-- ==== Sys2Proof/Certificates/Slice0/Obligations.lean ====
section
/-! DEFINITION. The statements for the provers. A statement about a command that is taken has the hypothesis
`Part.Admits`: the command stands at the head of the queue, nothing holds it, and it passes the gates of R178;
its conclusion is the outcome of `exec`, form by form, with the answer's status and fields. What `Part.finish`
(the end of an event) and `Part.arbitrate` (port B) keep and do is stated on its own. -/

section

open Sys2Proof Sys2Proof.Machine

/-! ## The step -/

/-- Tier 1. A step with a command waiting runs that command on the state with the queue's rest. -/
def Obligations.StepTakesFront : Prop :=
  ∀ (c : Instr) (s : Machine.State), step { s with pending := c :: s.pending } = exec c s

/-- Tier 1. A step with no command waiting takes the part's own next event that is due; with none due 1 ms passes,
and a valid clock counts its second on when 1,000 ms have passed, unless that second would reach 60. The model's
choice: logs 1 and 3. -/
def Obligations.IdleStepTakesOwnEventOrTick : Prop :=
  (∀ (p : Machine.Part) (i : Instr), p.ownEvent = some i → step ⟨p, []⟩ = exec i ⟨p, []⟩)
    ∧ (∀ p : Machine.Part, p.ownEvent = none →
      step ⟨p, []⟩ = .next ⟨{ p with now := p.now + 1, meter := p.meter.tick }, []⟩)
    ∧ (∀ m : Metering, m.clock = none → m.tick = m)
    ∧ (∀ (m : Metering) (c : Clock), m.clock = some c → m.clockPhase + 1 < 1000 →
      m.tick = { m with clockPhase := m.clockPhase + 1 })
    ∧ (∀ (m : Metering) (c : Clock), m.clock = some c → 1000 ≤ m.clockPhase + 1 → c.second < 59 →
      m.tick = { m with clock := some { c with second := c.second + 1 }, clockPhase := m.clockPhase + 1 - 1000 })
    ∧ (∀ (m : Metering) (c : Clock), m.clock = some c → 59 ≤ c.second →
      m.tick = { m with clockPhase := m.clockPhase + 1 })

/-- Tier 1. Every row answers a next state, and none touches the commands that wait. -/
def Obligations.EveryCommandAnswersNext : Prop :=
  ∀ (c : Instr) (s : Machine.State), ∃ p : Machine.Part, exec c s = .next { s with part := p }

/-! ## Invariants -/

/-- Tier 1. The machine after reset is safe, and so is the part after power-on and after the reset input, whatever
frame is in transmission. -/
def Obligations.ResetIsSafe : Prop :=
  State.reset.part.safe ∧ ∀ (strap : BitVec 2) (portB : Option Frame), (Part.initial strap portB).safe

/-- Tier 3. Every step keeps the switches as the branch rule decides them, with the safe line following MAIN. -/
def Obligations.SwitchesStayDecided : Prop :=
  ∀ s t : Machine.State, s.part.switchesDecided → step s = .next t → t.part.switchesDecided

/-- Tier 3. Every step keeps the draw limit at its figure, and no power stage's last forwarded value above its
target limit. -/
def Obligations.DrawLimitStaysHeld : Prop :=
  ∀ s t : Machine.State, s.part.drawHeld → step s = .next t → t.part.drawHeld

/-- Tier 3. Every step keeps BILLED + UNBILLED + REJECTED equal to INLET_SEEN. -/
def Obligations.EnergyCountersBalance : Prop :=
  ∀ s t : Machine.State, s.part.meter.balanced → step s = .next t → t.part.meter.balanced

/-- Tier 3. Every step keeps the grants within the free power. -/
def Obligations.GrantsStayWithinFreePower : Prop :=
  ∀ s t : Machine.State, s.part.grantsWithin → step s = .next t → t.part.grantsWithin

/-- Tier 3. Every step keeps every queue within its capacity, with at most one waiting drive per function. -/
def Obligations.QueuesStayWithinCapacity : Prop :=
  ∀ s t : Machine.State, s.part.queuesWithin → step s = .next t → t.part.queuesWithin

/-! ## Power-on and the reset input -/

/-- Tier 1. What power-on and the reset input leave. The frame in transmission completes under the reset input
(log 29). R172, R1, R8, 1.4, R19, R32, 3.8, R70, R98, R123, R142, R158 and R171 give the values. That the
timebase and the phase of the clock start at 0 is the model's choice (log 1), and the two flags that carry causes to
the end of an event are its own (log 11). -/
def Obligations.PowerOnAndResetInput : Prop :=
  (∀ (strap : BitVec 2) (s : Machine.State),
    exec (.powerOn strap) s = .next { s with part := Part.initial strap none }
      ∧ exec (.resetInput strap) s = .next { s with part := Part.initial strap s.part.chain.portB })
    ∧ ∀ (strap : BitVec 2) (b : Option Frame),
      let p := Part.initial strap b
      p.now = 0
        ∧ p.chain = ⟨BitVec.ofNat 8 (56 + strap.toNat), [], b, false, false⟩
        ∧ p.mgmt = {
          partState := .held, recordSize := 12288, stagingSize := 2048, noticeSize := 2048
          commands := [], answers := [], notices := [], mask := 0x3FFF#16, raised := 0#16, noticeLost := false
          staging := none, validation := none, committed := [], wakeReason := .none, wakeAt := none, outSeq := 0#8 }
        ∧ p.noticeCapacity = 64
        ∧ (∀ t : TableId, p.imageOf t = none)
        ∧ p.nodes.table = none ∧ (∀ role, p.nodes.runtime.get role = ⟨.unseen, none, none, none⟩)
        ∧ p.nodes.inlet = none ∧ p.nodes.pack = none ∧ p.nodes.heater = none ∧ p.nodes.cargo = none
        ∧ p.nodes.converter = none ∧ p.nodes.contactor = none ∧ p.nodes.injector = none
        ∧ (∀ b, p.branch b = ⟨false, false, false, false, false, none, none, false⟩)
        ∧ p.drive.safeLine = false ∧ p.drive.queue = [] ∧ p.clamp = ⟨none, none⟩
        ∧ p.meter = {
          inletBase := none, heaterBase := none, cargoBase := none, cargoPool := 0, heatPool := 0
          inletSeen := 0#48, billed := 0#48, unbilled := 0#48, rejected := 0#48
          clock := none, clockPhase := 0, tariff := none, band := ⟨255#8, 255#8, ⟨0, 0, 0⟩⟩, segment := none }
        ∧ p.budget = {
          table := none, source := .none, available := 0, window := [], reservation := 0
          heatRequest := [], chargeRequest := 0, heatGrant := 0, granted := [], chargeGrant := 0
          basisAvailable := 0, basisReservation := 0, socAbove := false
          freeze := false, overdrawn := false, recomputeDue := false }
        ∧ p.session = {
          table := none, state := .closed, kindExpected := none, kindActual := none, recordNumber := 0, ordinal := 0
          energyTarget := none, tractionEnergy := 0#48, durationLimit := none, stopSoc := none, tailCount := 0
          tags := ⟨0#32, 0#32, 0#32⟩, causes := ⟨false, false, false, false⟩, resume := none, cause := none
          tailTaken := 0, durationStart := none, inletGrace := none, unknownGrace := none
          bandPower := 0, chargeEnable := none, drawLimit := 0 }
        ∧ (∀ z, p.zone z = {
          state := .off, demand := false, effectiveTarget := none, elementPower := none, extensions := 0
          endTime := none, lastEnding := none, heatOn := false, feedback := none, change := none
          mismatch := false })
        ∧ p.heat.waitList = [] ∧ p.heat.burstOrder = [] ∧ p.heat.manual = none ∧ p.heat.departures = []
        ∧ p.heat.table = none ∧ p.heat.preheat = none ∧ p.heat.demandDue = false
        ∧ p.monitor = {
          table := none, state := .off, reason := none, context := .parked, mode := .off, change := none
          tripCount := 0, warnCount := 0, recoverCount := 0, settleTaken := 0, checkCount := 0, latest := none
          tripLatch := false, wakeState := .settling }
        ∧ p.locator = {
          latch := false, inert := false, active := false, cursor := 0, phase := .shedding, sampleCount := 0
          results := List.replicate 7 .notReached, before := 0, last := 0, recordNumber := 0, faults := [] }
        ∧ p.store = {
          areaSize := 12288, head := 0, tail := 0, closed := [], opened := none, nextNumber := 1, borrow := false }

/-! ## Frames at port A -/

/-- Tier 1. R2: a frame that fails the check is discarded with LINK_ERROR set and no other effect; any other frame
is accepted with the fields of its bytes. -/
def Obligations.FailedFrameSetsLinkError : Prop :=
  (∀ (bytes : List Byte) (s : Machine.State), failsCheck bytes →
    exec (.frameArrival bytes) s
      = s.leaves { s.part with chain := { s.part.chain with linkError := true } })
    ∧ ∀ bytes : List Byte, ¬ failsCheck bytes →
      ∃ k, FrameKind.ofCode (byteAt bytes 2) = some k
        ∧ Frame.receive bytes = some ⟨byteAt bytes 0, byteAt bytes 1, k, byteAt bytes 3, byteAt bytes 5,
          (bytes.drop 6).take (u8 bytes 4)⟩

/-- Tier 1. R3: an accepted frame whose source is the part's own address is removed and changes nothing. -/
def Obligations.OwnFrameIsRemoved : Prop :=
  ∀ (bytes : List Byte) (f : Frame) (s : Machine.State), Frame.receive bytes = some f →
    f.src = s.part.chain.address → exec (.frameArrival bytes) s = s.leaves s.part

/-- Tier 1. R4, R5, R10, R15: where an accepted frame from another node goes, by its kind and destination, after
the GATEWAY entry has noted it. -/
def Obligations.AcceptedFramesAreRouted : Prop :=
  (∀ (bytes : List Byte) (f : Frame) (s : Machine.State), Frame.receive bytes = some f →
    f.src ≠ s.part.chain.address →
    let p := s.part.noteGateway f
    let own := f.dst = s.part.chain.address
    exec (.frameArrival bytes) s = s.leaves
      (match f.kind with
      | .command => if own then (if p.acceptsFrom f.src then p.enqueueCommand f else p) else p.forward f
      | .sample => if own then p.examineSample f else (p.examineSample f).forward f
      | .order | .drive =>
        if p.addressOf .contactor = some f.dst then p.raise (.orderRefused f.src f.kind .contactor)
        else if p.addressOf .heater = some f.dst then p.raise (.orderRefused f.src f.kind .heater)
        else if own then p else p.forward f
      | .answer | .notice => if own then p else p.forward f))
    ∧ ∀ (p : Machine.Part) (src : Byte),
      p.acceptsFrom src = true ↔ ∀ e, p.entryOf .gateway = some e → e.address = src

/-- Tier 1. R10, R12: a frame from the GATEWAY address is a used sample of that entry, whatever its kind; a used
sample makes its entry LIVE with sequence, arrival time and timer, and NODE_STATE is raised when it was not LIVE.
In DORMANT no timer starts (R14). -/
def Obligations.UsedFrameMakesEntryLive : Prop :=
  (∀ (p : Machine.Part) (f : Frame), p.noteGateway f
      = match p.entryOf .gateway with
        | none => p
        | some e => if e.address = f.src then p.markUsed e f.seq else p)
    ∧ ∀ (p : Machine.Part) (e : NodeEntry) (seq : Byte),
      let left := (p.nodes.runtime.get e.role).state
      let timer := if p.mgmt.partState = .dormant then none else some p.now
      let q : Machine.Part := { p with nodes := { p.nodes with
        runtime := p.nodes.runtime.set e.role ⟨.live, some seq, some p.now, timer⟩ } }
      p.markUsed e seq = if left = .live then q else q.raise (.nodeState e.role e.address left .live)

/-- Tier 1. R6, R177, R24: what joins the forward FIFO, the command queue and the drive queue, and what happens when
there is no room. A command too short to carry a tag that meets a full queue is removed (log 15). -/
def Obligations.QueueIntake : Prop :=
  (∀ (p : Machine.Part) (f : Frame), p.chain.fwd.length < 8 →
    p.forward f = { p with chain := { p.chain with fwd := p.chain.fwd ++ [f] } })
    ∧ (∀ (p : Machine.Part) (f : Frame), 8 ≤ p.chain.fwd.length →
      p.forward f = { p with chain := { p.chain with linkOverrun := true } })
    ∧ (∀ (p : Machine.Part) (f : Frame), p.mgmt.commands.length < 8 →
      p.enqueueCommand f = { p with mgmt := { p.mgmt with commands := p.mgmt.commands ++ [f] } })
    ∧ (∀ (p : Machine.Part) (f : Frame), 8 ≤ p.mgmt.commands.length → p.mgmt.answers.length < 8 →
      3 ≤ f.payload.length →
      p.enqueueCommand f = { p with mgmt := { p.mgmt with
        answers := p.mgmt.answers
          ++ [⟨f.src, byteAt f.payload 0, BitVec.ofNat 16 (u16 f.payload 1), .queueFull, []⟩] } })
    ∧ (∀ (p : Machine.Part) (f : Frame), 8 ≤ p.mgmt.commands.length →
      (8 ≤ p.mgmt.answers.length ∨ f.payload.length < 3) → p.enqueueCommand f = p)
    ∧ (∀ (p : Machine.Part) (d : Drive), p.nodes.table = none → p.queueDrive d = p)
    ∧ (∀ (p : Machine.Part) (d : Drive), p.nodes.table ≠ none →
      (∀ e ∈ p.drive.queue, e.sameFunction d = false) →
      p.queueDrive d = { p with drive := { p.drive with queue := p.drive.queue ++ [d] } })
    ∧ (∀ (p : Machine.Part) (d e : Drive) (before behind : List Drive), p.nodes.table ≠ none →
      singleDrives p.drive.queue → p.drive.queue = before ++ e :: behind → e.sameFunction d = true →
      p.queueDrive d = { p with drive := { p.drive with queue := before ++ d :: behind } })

-=-=-=-=-

EXERCISE OBJECTIVE –
From the listing above, output exactly the run of lines that starts with the line containing "s.part with chain" and ends with the line containing "(bytes.drop 6).take (u8 bytes 4)⟩".

EXPECTED ANSWER –
      = s.leaves { s.part with chain := { s.part.chain with linkError := true } })
    ∧ ∀ bytes : List Byte, ¬ failsCheck bytes →
      ∃ k, FrameKind.ofCode (byteAt bytes 2) = some k
        ∧ Frame.receive bytes = some ⟨byteAt bytes 0, byteAt bytes 1, k, byteAt bytes 3, byteAt bytes 5,
          (bytes.drop 6).take (u8 bytes 4)⟩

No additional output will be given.